/-- GLOBAL_STOP as R399 accepts and refuses it. -/
def Obligations.GlobalStopNeedsTheTimebase : Prop :=
  ∀ (s : State) (h : HostHdr) (w : List W64), admitted (.globalStop h w) s →
    let t := taken s h w
    let c := param w 0
    (s.flag Tb.tbLock = false → exec (.globalStop h w) s = completes t 0x23 h stNotReady []) ∧
    (s.flag Tb.tbLock = true → ¬ (s.now + 50000 ≤ c ∧ c ≤ s.now + 60000000000) →
      exec (.globalStop h w) s = completes t 0x23 h stBadParam []) ∧
    (s.flag Tb.tbLock = true → s.now + 50000 ≤ c → c ≤ s.now + 60000000000 → s.stopAt ≠ none →
      exec (.globalStop h w) s = completes t 0x23 h stBusy []) ∧
    (s.flag Tb.tbLock = true → s.now + 50000 ≤ c → c ≤ s.now + 60000000000 → s.stopAt = none →
      exec (.globalStop h w) s = .next { t with stopAt := some (c, h) })

/-- At the count C of a GLOBAL_STOP the benches stop, the ports send what is due and their marks, and capture begins; the cut ends with
its reply, and the device stopped, once every mark is held or a link has given none in time (R278, R279, R399; RUN_STATE 3 until then is the
model's choice, log entry 26). -/
def Obligations.TheCutStopsTheDevice : Prop :=
  ∀ (s : State) (c p : Nat) (h : HostHdr), s.active = true → s.stopAt = some (c, h) →
    (s.now < c → exec .globalStopCount s = .next s) ∧
    (c ≤ s.now → s.cut = true → exec .globalStopCount s = .next s) ∧
    (c ≤ s.now → s.cut = false →
      ∃ t, exec .globalStopCount s = .next t ∧ t.cut = true ∧ (t.get Cmd.runState = 3 ∨ t.get Cmd.runState = 0) ∧
        ∀ b ∈ s.liveBenches, s.get (Ben.state b) = 1 → t.get (Ben.state b) = 0) ∧
    (s.cut = true → s.get Cmd.runState = 3 → s.ctxOn p = true → s.carried p = false → s.endpointLink p = false →
      (s.port p).markSeen = false →
      ∃ t, exec (.cutLost p) s = .next t ∧ t.get Cmd.runState = 0 ∧ t.stopAt = none ∧ t.get Fab.cutLost = 1 ∧
        Tab.find t.mailboxes (h.tag.toNat % 32) =
          some ⟨0x23, h.tag.toNat, stOk, 0, [1, BitVec.ofNat 64 (((List.range 512).map fun p => s.get (Fab.captured p)).sum)]⟩)

/-- ABORT_STEP FORM 0 by the step it names and the run state: a stopped device defers it to START and answers W0 = 1, its collective
epoch advanced at acceptance (R236, R365, R367); the COMMIT form commits the step of the last vote when that vote was OK (R366). That EPOCH advances
at acceptance is DEDUCED (log entry 27). -/
def Obligations.AbortStepNamesTheStep : Prop :=
  ∀ (s : State) (h : HostHdr) (w : List W64),
    let t := taken s h w
    let u := param w 0
    (admitted (.abortStep h w) s → h.form = 0 → s.get Cmd.runState = 0 ∨ s.get Cmd.runState = 2 →
      (u < s.step → exec (.abortStep h w) s = completes t 0x22 h stDone []) ∧
      (s.step < u → exec (.abortStep h w) s = completes t 0x22 h stBadParam []) ∧
      (u = s.step → s.aborting ≠ none → exec (.abortStep h w) s = completes t 0x22 h stBusy []) ∧
      (u = s.step → s.aborting = none → s.abortDue ≠ none → exec (.abortStep h w) s = completes t 0x22 h stDone []) ∧
      (u = s.step → s.aborting = none → s.abortDue = none → s.get Cmd.runState = 0 →
        exec (.abortStep h w) s = completes { t.epochAbort.turns with abortDue := some u } 0x22 h stOk [1]) ∧
      (u = s.step → s.aborting = none → s.abortDue = none → s.get Cmd.runState = 2 →
        exec (.abortStep h w) s = .next (State.abortRun { t.epochAbort.turns with abortCmd := some h }))) ∧
    (admitted (.abortStepCommit h w) s → h.form = 1 → s.get Cmd.runState = 0 ∨ s.get Cmd.runState = 2 →
      (u < s.step → exec (.abortStepCommit h w) s = completes t 0x22 h stDone []) ∧
      (u = s.step → s.get Surv.lastVoteStep = u → s.flag Surv.lastVoteOk = true →
        exec (.abortStepCommit h w) s = completes t.commitStep.turns 0x22 h stOk [0]) ∧
      (s.step ≤ u → ¬ (u = s.step ∧ s.get Surv.lastVoteStep = u ∧ s.flag Surv.lastVoteOk = true) →
        exec (.abortStepCommit h w) s = completes t 0x22 h stBadParam []))

/-- RESTORE from local flash puts back the impression of the step it names, if its CONFIG_DIGEST is the device's and it is not suspect or
FORCE is set; the step counter is one beyond it, COMMITTED, EPOCH and the norm are its header's. From the host it waits for its bytes as a
long command (R349, R377; that EPOCH stays at the next START is DEDUCED, log entry 4). -/
def Obligations.RestorePutsBackAnImpression : Prop :=
  ∀ (s : State) (h : HostHdr) (w : List W64) (sched : Schedule) (i : Impression), admitted (.restore h w sched) s →
    let t := taken s h w
    (s.impWrite ≠ none → exec (.restore h w sched) s = completes t 0x41 h stBusy []) ∧
    (s.impWrite = none → h.form.toNat % 2 = 0 →
      ((∀ j ∈ s.imps, j.step ≠ param w 0) → exec (.restore h w sched) s = completes t 0x41 h stBadParam []) ∧
      (s.imps = [i] → i.step = param w 0 → i.config ≠ t.configDigest ∨ (i.suspect = true ∧ h.form.toNat / 2 % 2 = 0) →
        exec (.restore h w sched) s = completes t 0x41 h stBadParam []) ∧
      (s.imps = [i] → i.step = param w 0 → i.config = t.configDigest → i.suspect = false ∨ h.form.toNat / 2 % 2 = 1 →
        ∃ u, exec (.restore h w sched) s = completes u 0x41 h stOk [] ∧ u.step = i.step + 1 ∧
          u.get Upd.committed = i.step % 2 ^ 64 ∧ u.get Coll.epoch = i.epoch % 2 ^ 64 ∧ u.sched = sched ∧ u.imps = s.imps)) ∧
    (s.impWrite = none → h.form.toNat % 2 = 1 →
      ∃ u, exec (.restore h w sched) s = .next u ∧ u.longs = s.longs ++ [⟨0x41, h, w, some (param w 1), [], 0⟩] ∧
        Tab.find u.restores h.tag.toNat = some sched)

/-- RETIRE naming a bench, a channel or a lane: a running retirement is answered when it has ended, and one done already is ALREADY_DONE; a
number out of range is BAD_PARAM (R149, R325, R341, R398). -/
def Obligations.RetireNamesAUnit : Prop :=
  ∀ (s : State) (h : HostHdr) (w : List W64),
    let t := taken s h w
    let n := param w 0 / 2 ^ 16
    (admitted (.retireBench h w) s → param w 0 % 4 = 0 →
      (40 ≤ n → exec (.retireBench h w) s = completes t 0x48 h stBadParam []) ∧
      (n < 40 → s.get (Ben.state n) = 3 ∨ s.get (Ben.state n) = 5 → exec (.retireBench h w) s = completes t 0x48 h stDone []) ∧
      (n < 40 → s.get (Ben.state n) ≤ 2 →
        ∃ u : State, u = State.set { t with longs := t.longs ++ [⟨0x48, h, w, none, [], n⟩] } Cmd.longActive (t.longs.length + 1) ∧
          exec (.retireBench h w) s = .next ((u.retireStart n 3).settleRetires))) ∧
    (admitted (.retireChannel h w) s → param w 0 % 4 = 1 →
      (384 ≤ n → exec (.retireChannel h w) s = completes t 0x48 h stBadParam []) ∧
      (n < 384 → s.get (Mc.retCh (n / 48)) = n % 48 → exec (.retireChannel h w) s = completes t 0x48 h stDone []) ∧
      (n < 384 → s.get (Mc.retCh (n / 48)) = 63 → s.flag (Mc.spareEn (n / 48)) = true →
        ∃ u : State, u = State.set { t with longs := t.longs ++ [⟨0x48, h, w, none, [], 512 + n⟩] } Cmd.longActive (t.longs.length + 1) ∧
          exec (.retireChannel h w) s = .next ((u.retireChannel n 3).settleRetires) ∧
          (u.retireChannel n 3).get (Mc.retCh (n / 48)) = n % 48 ∧ (u.retireChannel n 3).flag (Mc.migrating (n / 48)) = true)) ∧
    (admitted (.retireLane h w) s → param w 0 % 4 = 2 →
      (s.flag (Oct.laneRetired (n / 8) (n % 8)) = true → exec (.retireLane h w) s = completes t 0x48 h stDone []) ∧
      (s.flag (Oct.laneRetired (n / 8) (n % 8)) = false →
        ∃ u : State, u = State.set { t with longs := t.longs ++ [⟨0x48, h, w, none, [], 1024 + n⟩] } Cmd.longActive (t.longs.length + 1) ∧
          exec (.retireLane h w) s = .next (((u.set (Oct.laneRetired (n / 8) (n % 8)) 1).laneFails n).settleRetires)))

/-- Images and firmware: SET_ROUTES with CLEAR unloads its set and otherwise waits for the image, as UPDATE_FW does (R400, R422); ACTIVATE_FW
of a valid slot makes it active and its confirmation due, CONFIRMATION raises the security version floor to the image's SVN and revokes
the keys it names, and a watchdog expiry before it returns to the previous firmware (R423, R424); the export of a pinned impression goes
out on the bulk channel (R378). -/
def Obligations.FirmwareAndRoutesChange : Prop :=
  ∀ (s : State) (h : HostHdr) (w : List W64),
    let t := taken s h w
    (admitted (.setRoutes h w) s →
      let k := param w 0 % 4
      (param w 0 / 4 % 2 = 1 →
        ∃ u, exec (.setRoutes h w) s = completes u 0x20 h stOk [] ∧ Tab.find u.routes k = none ∧ u.get (Surv.valid k) = 0) ∧
      (param w 0 / 4 % 2 = 0 →
        ∃ u, exec (.setRoutes h w) s = .next u ∧ u.longs = s.longs ++ [⟨0x20, h, w, some (param w 1), [], 0⟩])) ∧
    (admitted (.updateFw h w) s →
      ∃ u, exec (.updateFw h w) s = .next u ∧ u.longs = s.longs ++ [⟨0x61, h, w, some (param w 0), [], 0⟩]) ∧
    (admitted (.activateFw h w) s → s.flag Sec.bootRecovery = false →
      let k := param w 0
      (s.get Sec.activeSlot = k → exec (.activateFw h w) s = completes t 0x62 h stDone []) ∧
      (s.get Sec.activeSlot ≠ k → s.flag (slotValid k) = false → exec (.activateFw h w) s = completes t 0x62 h stNotReady []) ∧
      (s.get Sec.activeSlot ≠ k → s.flag (slotValid k) = true → s.longs ≠ [] ∨ s.flag Sec.confirmPending = true →
        exec (.activateFw h w) s = completes t 0x62 h stBusy []) ∧
      (s.get Sec.activeSlot ≠ k → s.flag (slotValid k) = true → s.longs = [] → s.flag Sec.confirmPending = false →
        t.activateFault k = none →
        ∃ u, exec (.activateFw h w) s = completes u 0x62 h stOk [] ∧ u.get Sec.activeSlot = k ∧ u.get Sec.confirmPending = 1 ∧
          u.prevSlot = s.get Sec.activeSlot ∧ u.get Sec.mono = (s.get Sec.mono + 1) % 2 ^ 64)) ∧
    (∀ x, s.alive = true → s.flag Sec.confirmPending = true → Tab.find s.fwSlots (s.get Sec.activeSlot) = some x →
      exec .confirmation s = .next (s.setAll [(Sec.confirmPending, 0), (Sec.svnFloor, max (s.get Sec.svnFloor) x.meas.svn),
        (Sec.keyRevoked, s.get Sec.keyRevoked ||| x.revoke)])) ∧
    (s.alive = true → s.flag Sec.confirmPending = true →
      ∃ u, exec .watchdogExpiry s = .next u ∧ u.get Sec.activeSlot = s.prevSlot % 2 ∧ u.get Sec.confirmPending = 0 ∧
        u.get Sec.fwRevertEvt = 1 ∧ u.get Side.alertPend = 1) ∧
    (s.alive = true → s.flag Sec.confirmPending = false →
      exec .watchdogExpiry s = .next (s.warmReset.setAll [(Cmd.powerState, 1), (Side.faultCause, 6)]).reboot) ∧
    (∀ i, admitted (.impressExport h w) s → h.form = 1 → s.imps = [i] → i.pinned = true → i.step = param w 0 →
      exec (.impressExport h w) s =
        completes (t.bulkOut h.tag.toNat (i.bytes s.me)) 0x40 h stOk [(i.bytes s.me).length])

/-! ### Benches, regions and the timebase -/

/-- A stream whose tokens have all crossed and whose writes are acknowledged completes: its station is idle, STREAMS counts it, and its
signal, if any, is added (R170, R245). A failed check is recomputed once; the second failure retires the bench (R46, R127, R141). A
retirement that ends passes the logical bench to the spare, or loses it (R150). STREAMS of station 15 and the
state a spare takes over are DEDUCED (log entries 20 and 16). -/
def Obligations.StreamsEndAndBenchesHandOver : Prop :=
  ∀ (s : State) (b i k : Nat) (x : Stream),
    (b < 40 → i < 10 → s.benchRuns b = true → s.stream b i = some x → s.flag (Stn.recomputing b i) = false → s.streamDone b i x = true →
      exec (.streamEnd b i) s = .next (s.endStream b i x) ∧
      (i ≠ 2 → x.sigEn = false →
        ∃ t, exec (.streamEnd b i) s = .next t ∧ t.stream b i = none ∧ t.get (Stn.state b i) = 0 ∧
          t.get (Stn.streams b i) = (s.get (Stn.streams b i) + 1) % 2 ^ 48 ∧ t.get (Stn.streams b 15) = (s.get (Stn.streams b 15) + 1) % 2 ^ 48)) ∧
    (s.stream b i = some x → s.streamDone b i x = false → exec (.streamEnd b i) s = .next s) ∧
    (b < 40 → i < 10 → s.benchRuns b = true → s.stream b i = some x → s.flag (Stn.recomputing b i) = true →
      exec (.tileRecomputation b i true) s = .next (s.recompute b i x) ∧
      exec (.tileRecomputation b i false) s = .next ((s.checkFail b i).retireStart b 1)) ∧
    (s.alive = true → s.get (Ben.state b) = 3 → s.spareOf (b / 5) = some k → b < 40 → k ≠ b → s.aborting = none → s.longs = [] →
      (∀ j, j < 5 → 5 * (b / 5) + j ≠ b → s.get (Ben.state (5 * (b / 5) + j)) ≠ 3) →
      (∃ t, exec (.retirementHandover b true) s = .next t ∧ t.get (Ben.state b) = 5 ∧ t.flag (Ben.lvalid b) = false ∧
        t.get (Ben.logical k) = s.get (Ben.logical b) % 2 ^ 5 ∧ t.flag (Ben.lvalid k) = true ∧ t.get (Ben.state k) = s.takenState b) ∧
      (∃ t, exec (.retirementHandover b false) s = .next t ∧ t.get (Ben.state b) = 5 ∧ t.flag (Ben.lvalid b) = false ∧
        t.get (Ben.state k) = 5 ∧ t.get (Ben.cause k) = 4))

/-- Firmware lowers a margin map entry after 30 days without a trigger, above 4 and above FLOOR, and at no other time (R44). That the days are
days of powered time is the model's choice (log entry 9). -/
def Obligations.MarginsFallAfterThirtyQuietDays : Prop :=
  ∀ (s : State) (r band : Nat), r < 72 → band < 8 → s.alive = true →
    let quiet : Prop := Tab.get (s.rgn r).trigger 0 band + 30 * 24 * 3600 * 10 ^ 9 ≤ s.elapsed
    let code := s.get (Rgn.code r band)
    (quiet → 4 < code → s.get (Rgn.floor r) < code →
      ∃ t, exec (.marginLower r band) s = .next t ∧ t.get (Rgn.code r band) = (code - 1) % 2 ^ 4) ∧
    (¬ quiet ∨ code ≤ 4 ∨ code ≤ s.get (Rgn.floor r) → exec (.marginLower r band) s = .next s)

/-- What a region's events change: a canary capture counts, a failed one in FAILS (R41); a temperature gives the band of R39; a rail that has
slewed reads its setting or cap (R35, R462); slow marks go to every device of its peer list with the multiplier in force, 15 while its
bench retires, and one that expires is forgotten, and no other (R52, R53, R150). -/
def Obligations.RegionEventsShowInTheRegisters : Prop :=
  ∀ (s : State) (r src : Nat) (temp : Int), r < 72 → s.active = true →
    (40 ≤ r ∨ (s.flag (Ben.lvalid r) = true ∧ s.get (Ben.state r) ≠ 3) → s.slowNow r ≠ 1 →
      exec (.slowMarkSend r) s = .next (s.slowSend r (s.slowNow r))) ∧
    (r < 40 → s.get (Ben.state r) = 3 → s.running = true → exec (.slowMarkSend r) s = .next (s.slowSend r 15)) ∧
    (∃ t, exec (.slowMarkExpiry src r) s = .next t ∧ Tab.find t.marks (src * 128 + r) = none ∧
      (∀ k, k ≠ src * 128 + r → Tab.find t.marks k = Tab.find s.marks k) ∧ t.csr = s.csr) ∧
    (s.get (Rgn.state r) = 0 → ∀ ok,
      ∃ t, exec (.canaryCapture r ok) s = .next t ∧
        t.get (Rgn.fails r) = (if ok then s.get (Rgn.fails r) else (s.get (Rgn.fails r) + 1) % 2 ^ 32) ∧
        t.get (Rgn.captures r) =
          (if (s.rgn r).capSub = 65535 then (s.get (Rgn.captures r) + 1) % 2 ^ 32 else s.get (Rgn.captures r))) ∧
    (∃ t, exec (.bandChange r temp) s = .next t ∧ t.get (Rgn.temp r) = twos 16 temp % 2 ^ 16 ∧
      t.get (Rgn.band r) = bandStep (s.get (Rgn.band r)) temp % 2 ^ 3) ∧
    (s.flag (Rgn.slewing r) = true →
      ∃ t, exec (.slewingEnd r) s = .next t ∧ t.get (Rgn.slewing r) = 0 ∧
        t.get (Rgn.vread r) = min (s.get (Rgn.vset r)) (s.get (Pwr.vcap r)) % 2 ^ 12 ∧
        onlyFields s t [Rgn.slewing r, Rgn.vread r])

====

[WHAT TO DO]
Look over the listing. Pull out every line with the string "counts" in it.

[TASK RESPONSE]
/-- A stream whose tokens have all crossed and whose writes are acknowledged completes: its station is idle, STREAMS counts it, and its
/-- What a region's events change: a canary capture counts, a failed one in FAILS (R41); a temperature gives the band of R39; a rail that has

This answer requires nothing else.